**EXERCISE DATA:**
/-- With engine turns only, the UNPACK step runs the entry `TREE[POS]` (R97). -/
theorem State.Unpacking.step_eq {s : State} (hs : s.Unpacking) (hl : s.pos < s.treeLen.toNat) :
    step s = exec (s.entryInstr s.pos) s := by
  obtain ⟨-, -, htl⟩ := hs.inv.unpack_pointers hs.phase
  rw [step_entry (.inl hs.script) hs.phase hl (by omega), rest_of_nil hs.script]

/-- An UNPACK step raises MalformedTree, and then `Parse` does, or takes one entry, unless it stands at the last one
(R97). -/
theorem State.Unpacking.step_cases {s : State} (hs : s.Unpacking) :
    (s.parse = none ∧ ∃ t, step s = .next t ∧ raised .malformedTree s t)
      ∨ (∃ t, step s = .next t ∧ s.pos < s.treeLen.toNat ∧ t.pos = s.pos + 1 ∧ sameOutside s t)
      ∨ s.atLastEntry := by
  have ⟨hi, ht, hp, hscript⟩ := hs
  have hparse : ¬(s.pos < s.treeLen.toNat ∧ s.allows s.ctx) → s.parse = none := fun hn =>
    Option.eq_none_iff_forall_ne_some.mpr fun t h => hn (State.allows_of_parse ht hp h)
  have hr := hi.stackInRange hp
  by_cases hl : s.pos < s.treeLen.toNat
  case neg =>
    have hstep := unpackPastTheEntriesIsMalformed s (.inl hscript) hp (by omega)
    rw [rest_of_nil hscript] at hstep
    exact .inl ⟨hparse fun h => hl h.1, hstep⟩
  rw [hs.step_eq hl]
  obtain ⟨hsp, -, htl⟩ := hi.unpack_pointers hp
  rcases s.entryInstr_cases s.pos with ⟨k, v, he⟩ | ⟨v, he⟩ | ⟨v, he⟩ <;> rw [he]
  · have hexec : exec (nodeEntry k v) s = nodeMarker k v s := by cases k <;> rfl
    rw [hexec]
    by_cases hc : s.ctx = .under .leaf
    · refine .inl ⟨hparse fun h => ?_, _, nodeMarker_malformed k v hp hr hc, raise_raised _ s⟩
      simpa [State.allows, hc, he] using h.2
    · obtain ⟨t, hstep, hpos, -, -, -, -, -, -, -, -, -, hin, hout, -, hflags, hhost⟩ :=
        nodeMarker_opens k v hp hr hc (by omega) (by omega)
      exact .inr (.inl ⟨t, hstep, hl, hpos, hin, hout, hflags, hhost⟩)
  · by_cases hc : s.ctx = .under .leaf
    · rcases completeFrames_pops s s.sp with ⟨hall, -⟩ | ⟨m, hm, hst, hall, -⟩
      · by_cases hlast : s.pos + 1 = s.treeLen.toNat
        · exact .inr (.inr ⟨⟨v, he⟩, hc, hall, hlast⟩)
        · obtain ⟨t, hstep, -, -, -, hraised⟩ := absentFinishingTheRootDispatches s v hp hr hc hall
          rw [if_pos hlast] at hraised
          exact .inl ⟨Option.eq_none_iff_forall_ne_some.mpr fun c h =>
            hlast (State.last_of_finished (ht.1 hp) he hc hall h), t, hstep, hraised⟩
      · obtain ⟨t, hstep, hpos, -, -, -, -, hin, hout, -, hflags, hhost⟩ :=
          absentFinishesPositions s v m hp hr hc hm hst hall
        exact .inr (.inl ⟨t, hstep, hl, hpos, hin, hout, hflags, hhost⟩)
    · refine .inl ⟨hparse fun h => ?_, absentOutsideALeafIsMalformed s v hp hr hc⟩
      simpa [State.allows, hc, he] using h.2
  · refine .inl ⟨hparse fun h => ?_, reservedTagIsMalformed s v hp⟩
    simpa [State.allows, he] using h.2

/-! ### The phase -/

/-- From any point of UNPACK either `Parse` raises, and so does a step, or the steps lead to the last entry (R98). -/
theorem State.Unpacking.runs {s : State} (hs : s.Unpacking) :
    (s.parse = none ∧ ∃ k t, k + s.pos ≤ s.treeLen.toNat + 1 ∧ steps k s = .next t ∧ raised .malformedTree s t)
      ∨ ∃ k t, k + s.pos + 1 = s.treeLen.toNat ∧ steps k s = .next t ∧ sameOutside s t ∧ t.Unpacking
        ∧ t.atLastEntry := by
  induction hn : s.treeLen.toNat - s.pos using Nat.strongRecOn generalizing s with
  | ind n ih =>
    rcases hs.step_cases with ⟨hparse, t, hstep, hraised⟩ | ⟨t, hstep, hl, hpos, hsame⟩ | hlast
    · have hle := (hs.inv.unpack_pointers hs.phase).2.1
      exact .inl ⟨hparse, 1, t, by omega, steps_one hstep, hraised⟩
    · have hlen : t.treeLen = s.treeLen := hsame.1.2.1
      have hrun := ih (t.treeLen.toNat - t.pos) (by rw [hlen]; omega) (hs.next hstep hsame) rfl
      rw [State.parse_congr hsame.1, hlen, hpos] at hrun
      rcases hrun with ⟨hparse, k, u, hk, hsteps, hraised⟩ | ⟨k, u, hk, hsteps, hsame', hu⟩
      · exact .inl ⟨hparse, k + 1, u, by omega, (steps_succ hstep).trans hsteps,
          raised_of_sameOutside hsame hraised⟩
      · exact .inr ⟨k + 1, u, by omega, (steps_succ hstep).trans hsteps, sameOutside_trans hsame hsame', hu⟩
    · obtain ⟨-, -, -, hend⟩ := id hlast
      exact .inr ⟨0, s, by omega, steps_zero s, sameOutside_refl s, hs, hlast⟩

/-- At the last entry NODE holds the tree that `Parse` finds (R96). -/
theorem State.Unpacking.nodesAt_of_last {s : State} (hs : s.Unpacking) (hlast : s.atLastEntry) :
    ∃ c : CodeTree, s.parse = some c ∧ s.nodesAt 0 c := by
  obtain ⟨⟨v, he⟩, hc, hall, hend⟩ := hlast
  obtain ⟨c, hsize, hspells, hnodes⟩ :=
    State.holdsTree_of_finished (congrArg plainEntry he) hc hall hend (hs.treeInv.1 hs.phase)
  exact ⟨c, State.parse_eq_some_iff.mpr ⟨hsize, hspells⟩, hnodes⟩

/-! ### The last step -/

/-- What `Dispatch` makes of a whole tree: an error of the stream, or the phase that decodes with the tree (R99). -/
def dispatched (c : CodeTree) (s t : State) : Prop :=
  if 8 * s.dataBytes.toNat < s.dataLen.toNat then raised .truncatedStream s t
  else
    match c with
    | .leaf _ =>
      if s.dataLen = 0#32 then t.phase = .repeatLeaf ∧ t.repcnt = 0 ∧ t.ocnt = 0 ∧ t.nodesAt 0 c
      else raised .truncatedStream s t
    | .internal _ _ => t.phase = .walk ∧ t.cur = 0 ∧ t.bitpos = 0 ∧ t.ocnt = 0 ∧ t.nodesAt 0 c

/-- The step at the last entry is `Dispatch`, seen from where the phase began (R97, R99). -/
theorem State.Unpacking.dispatches {s u : State} {c : CodeTree} (hu : u.Unpacking) (hsame : sameOutside s u)
    (hlast : u.atLastEntry) (hnodes : u.nodesAt 0 c) : ∃ t, step u = .next t ∧ sameInputs s t ∧ dispatched c s t := by
  obtain ⟨⟨v, he⟩, hc, hall, hend⟩ := hlast
  obtain ⟨t, hexec, hin, -, -, hout⟩ :=
    absentFinishingTheRootDispatches u v hu.phase (hu.inv.stackInRange hu.phase) hc hall
  refine ⟨t, by rw [hu.step_eq (by omega), he, hexec], sameInputs_trans hsame.1 hin, ?_⟩
  have ⟨⟨_, _, hbytes, hlen, _⟩, _⟩ := hsame
  have ⟨_, _, _, hzero, _⟩ := hu.inv
  have htree : sameNodes u t → t.nodesAt 0 c := fun hn => (State.nodesAt_congr fun a _ _ => hn a).mpr hnodes
  rw [if_neg (not_not.mpr hend), hbytes, hlen, hzero (by simp [hu.phase])] at hout
  unfold dispatched
  by_cases hbits : 8 * s.dataBytes.toNat < s.dataLen.toNat
  · rw [if_pos hbits] at hout ⊢
    exact raised_of_sameOutside hsame hout
  rw [if_neg hbits] at hout ⊢
  cases c with
  | leaf sym =>
    have hk : (u.nodeAt 0).kind = .leaf := hnodes.1
    by_cases hd : s.dataLen = 0#32
    · rw [if_neg fun h => h.2 hd, if_pos hk] at hout
      obtain ⟨-, -, -, ho, hn, -, hphase, hrep, -⟩ := hout
      exact (if_pos hd).mpr ⟨hphase, hrep, ho, htree hn⟩
    · rw [if_pos ⟨hk, hd⟩] at hout
      exact (if_neg hd).mpr (raised_of_sameOutside hsame hout)
  | internal l r =>
    have hk : ¬(u.nodeAt 0).kind = .leaf := fun h => absurd (h.symm.trans hnodes.1) (by decide)
    rw [if_neg fun h => hk h.1, if_neg hk] at hout
    obtain ⟨-, -, -, ho, hn, -, hphase, hcur, hbit, -⟩ := hout
    exact ⟨hphase, hcur, hbit, ho, htree hn⟩

end Sys2Proof.Machine
end

section
/-!
The statements of 40_tree_unpack.md: the whole phase.
-/

namespace Sys2Proof.Machine

/-- Settles O50: under the tree invariant a step raises MalformedTree only where `Parse` does, and the steps that
raise nothing lead to the ABSENT that finishes the root, with the parsed tree in NODE, where `Dispatch` takes over. -/
theorem unpackAgreesWithParse : Obligations.UnpackAgreesWithParse := by
  intro s hi hp hpos hsp hscript
  have hopen : s.openFrom 0 s.live := by
    rw [State.live_of_sp_zero hsp]
    exact hpos.symm
  have hs : s.Unpacking := ⟨hi, ⟨fun _ => hopen, by simp [hp]⟩, hp, hscript⟩
  rcases hs.runs with ⟨hparse, k, t, hk, hsteps, hraised⟩ | ⟨k, u, hk, hsteps, hsame, hu, hlast⟩
  · exact ⟨fun _ => ⟨k, t, by omega, hsteps, hraised⟩, fun tree h => absurd (h.symm.trans hparse) (by simp)⟩
  · obtain ⟨c, hparse, hnodes⟩ := hu.nodesAt_of_last hlast
    obtain ⟨t, hstep, hin, hout⟩ := hu.dispatches hsame hlast hnodes
    rw [State.parse_congr hsame.1] at hparse
    have hrun : steps s.treeLen.toNat s = .next t := by
      rw [show s.treeLen.toNat = k + 1 by omega, steps_add hsteps, steps_one hstep]
    refine ⟨fun h => absurd (h.symm.trans hparse) (by simp), fun tree h => ?_⟩
    obtain rfl : c = tree := Option.some.inj (hparse.symm.trans h)
    exact ⟨t, hrun, hin, hout⟩

end Sys2Proof.Machine
end

section
/-!
SUPPORT. One WALK step (R111 to R117): the child that a bit leads to, and what is left unchanged.
-/

namespace Sys2Proof.Machine

/-- The bit `i` leads from the current node to the record `nxt` (R112, R113). -/
def State.leadsTo (s : State) (i : Instr) (nxt : Nat) : Prop :=
  i = .left ∧ nxt = (s.nodeAt s.cur).left ∨ i = .right ∧ nxt = (s.nodeAt s.cur).right

/-- In WALK a bit advances BITPOS and arrives at the record it leads to (R111). -/
theorem exec_bit_arrives {s : State} {i : Instr} {nxt : Nat} (hp : s.phase = .walk) (hc : s.cur < s.params.treeMax)
    (h : s.leadsTo i nxt) : exec i s = arrive nxt { s with bitpos := s.bitpos + 1 } := by
  rcases h with ⟨rfl, rfl⟩ | ⟨rfl, rfl⟩
  · exact moveTo_walk hp hc NodeRec.left
  · exact moveTo_walk hp hc NodeRec.right

/-- `Emit` into a full OUT raises Capacity (R117). -/
theorem emit_full {v : Word} {after : State → State} {s : State} (h : s.ocnt = s.params.outMax) :
    emit v after s = .next (raise .capacity s) := if_pos h

/-- `Emit` with room in OUT appends the symbol (R117). -/
theorem emit_room {v : Word} {after : State → State} {s : State} (h : s.ocnt < s.params.outMax) :
    emit v after s = .next (after (s.append v)) := (if_neg h.ne).trans (if_pos h)

/-- The symbol appended is read back, and the other elements of OUT are unchanged (R117). -/
theorem State.outAt_appended {v : Word} {s : State} (hv : v.toNat < 2 ^ s.params.symW) :
    (s.append v).outAt s.ocnt = v ∧ ∀ a, a ≠ s.ocnt → (s.append v).outAt a = s.outAt a :=
  ⟨by rw [State.outAt_append, if_pos rfl, cut_of_lt hv], fun a ha => by rw [State.outAt_append, if_neg ha]⟩

/-- In DONE a host reads the symbols below OCNT (R147). -/
theorem exec_rdout_stored {i : Word} {s : State} (value : Word) (hp : s.phase = .done) (hi : i.toNat < s.ocnt)
    (ho : s.ocnt ≤ s.params.outMax) : exec (.rdout i value) s = .next (s.reply (s.outAt i.toNat)) := by
  rw [exec, execRdout, if_neg (not_le.mpr (hi.trans_le ho)), if_pos ⟨hp, hi⟩]

end Sys2Proof.Machine
end

section
/-!
The statements of 41_bit_walk.md: one step.
-/

namespace Sys2Proof.Machine

/-- Settles O31: the bit arrives at an internal node, which writes the cursor and BITPOS only. -/
theorem bitsMoveToAnInternalChild : Obligations.BitsMoveToAnInternalChild := by
  intro s i nxt hp hc hlead hn hk
  refine ⟨_, (exec_bit_arrives hp hc hlead).trans (arrive_internal hn hk), rfl, rfl, rfl, ?_⟩
  exact ⟨sameInputs_of_fields rfl rfl rfl rfl rfl rfl rfl rfl, fun _ => rfl, fun _ => rfl, fun _ => rfl, ⟨rfl, rfl⟩,
    ⟨rfl, rfl, rfl⟩, rfl, rfl⟩

/-- Settles O32: the bit arrives at a leaf, whose symbol `Emit` stores at OCNT. -/
theorem bitsEmitALeafChild : Obligations.BitsEmitALeafChild := by
  intro s i nxt hp hc hlead hn hk hv ho
  obtain ⟨hnew, hold⟩ := State.outAt_appended hv
  refine ⟨_, (exec_bit_arrives hp hc hlead).trans ((arrive_leaf (s := { s with bitpos := s.bitpos + 1 }) hn hk).trans
    (emit_room ho)), hnew, rfl, rfl, rfl, rfl, rfl, rfl, hold, ?_⟩
  exact ⟨sameInputs_of_fields rfl rfl rfl rfl rfl rfl rfl rfl, fun _ => rfl, fun _ => rfl, ⟨rfl, rfl⟩, rfl, rfl⟩

/-- Settles O33: the bit arrives at a leaf, and `Emit` finds OUT full. -/
theorem emittingIntoAFullOutIsCapacity : Obligations.EmittingIntoAFullOutIsCapacity := by
  intro s i nxt hp hc hlead hn hk ho
  exact ⟨_, (exec_bit_arrives hp hc hlead).trans ((arrive_leaf (s := { s with bitpos := s.bitpos + 1 }) hn hk).trans
    (emit_full ho)), raise_raised .capacity { s with bitpos := s.bitpos + 1 }⟩

/-- Settles O13: at the root the end of the stream writes PHASE only, and in DONE the host reads OCNT and the symbols
below it. -/
theorem streamEndingAtTheRootIsDone : Obligations.StreamEndingAtTheRootIsDone := by
  intro s he hp hb hc
  have hend : endStream s.rest = { s.rest with phase := .done } := if_pos hc
  refine ⟨{ s.rest with phase := .done }, by rw [step_streamEnd he hp hb, hend], rfl, rfl, rfl,
    sameInputs_of_fields rfl rfl rfl rfl rfl rfl rfl rfl, fun _ => rfl, fun _ => rfl, fun _ => rfl, ⟨rfl, rfl⟩,
    ⟨rfl, rfl, rfl⟩, ⟨rfl, rfl⟩, fun value => ⟨_, rfl, rfl⟩, fun i value hi ho => ?_⟩
  exact ⟨_, exec_rdout_stored (s := { s.rest with phase := .done }) value rfl hi ho, rfl⟩

/-- Settles O14: inside a code the end of the stream raises TruncatedStream. -/
theorem streamEndingInsideACodeIsTruncated : Obligations.StreamEndingInsideACodeIsTruncated := by
  intro s he hp hb hc
  have hend : endStream s.rest = raise .truncatedStream s.rest := if_neg hc
  exact ⟨_, by rw [step_streamEnd he hp hb, hend], raise_raised _ _⟩

end Sys2Proof.Machine
end

section
/-!
SUPPORT. The WALK phase against `Walk` (R120): the subtree under the cursor, the output so far, one step, and the steps
to the end of the phase.
-/

namespace Sys2Proof.Machine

**GOAL OF THE EXERCISE:**
Your answer should consist of the lines from the line with "exact .inl ⟨hparse, k" to the line with "hend⟩ := id hlast" above, repeated exactly, both ends included.

**SOLUTION TO THIS EXERCISE:**
      · exact .inl ⟨hparse, k + 1, u, by omega, (steps_succ hstep).trans hsteps,
          raised_of_sameOutside hsame hraised⟩
      · exact .inr ⟨k + 1, u, by omega, (steps_succ hstep).trans hsteps, sameOutside_trans hsame hsame', hu⟩
    · obtain ⟨-, -, -, hend⟩ := id hlast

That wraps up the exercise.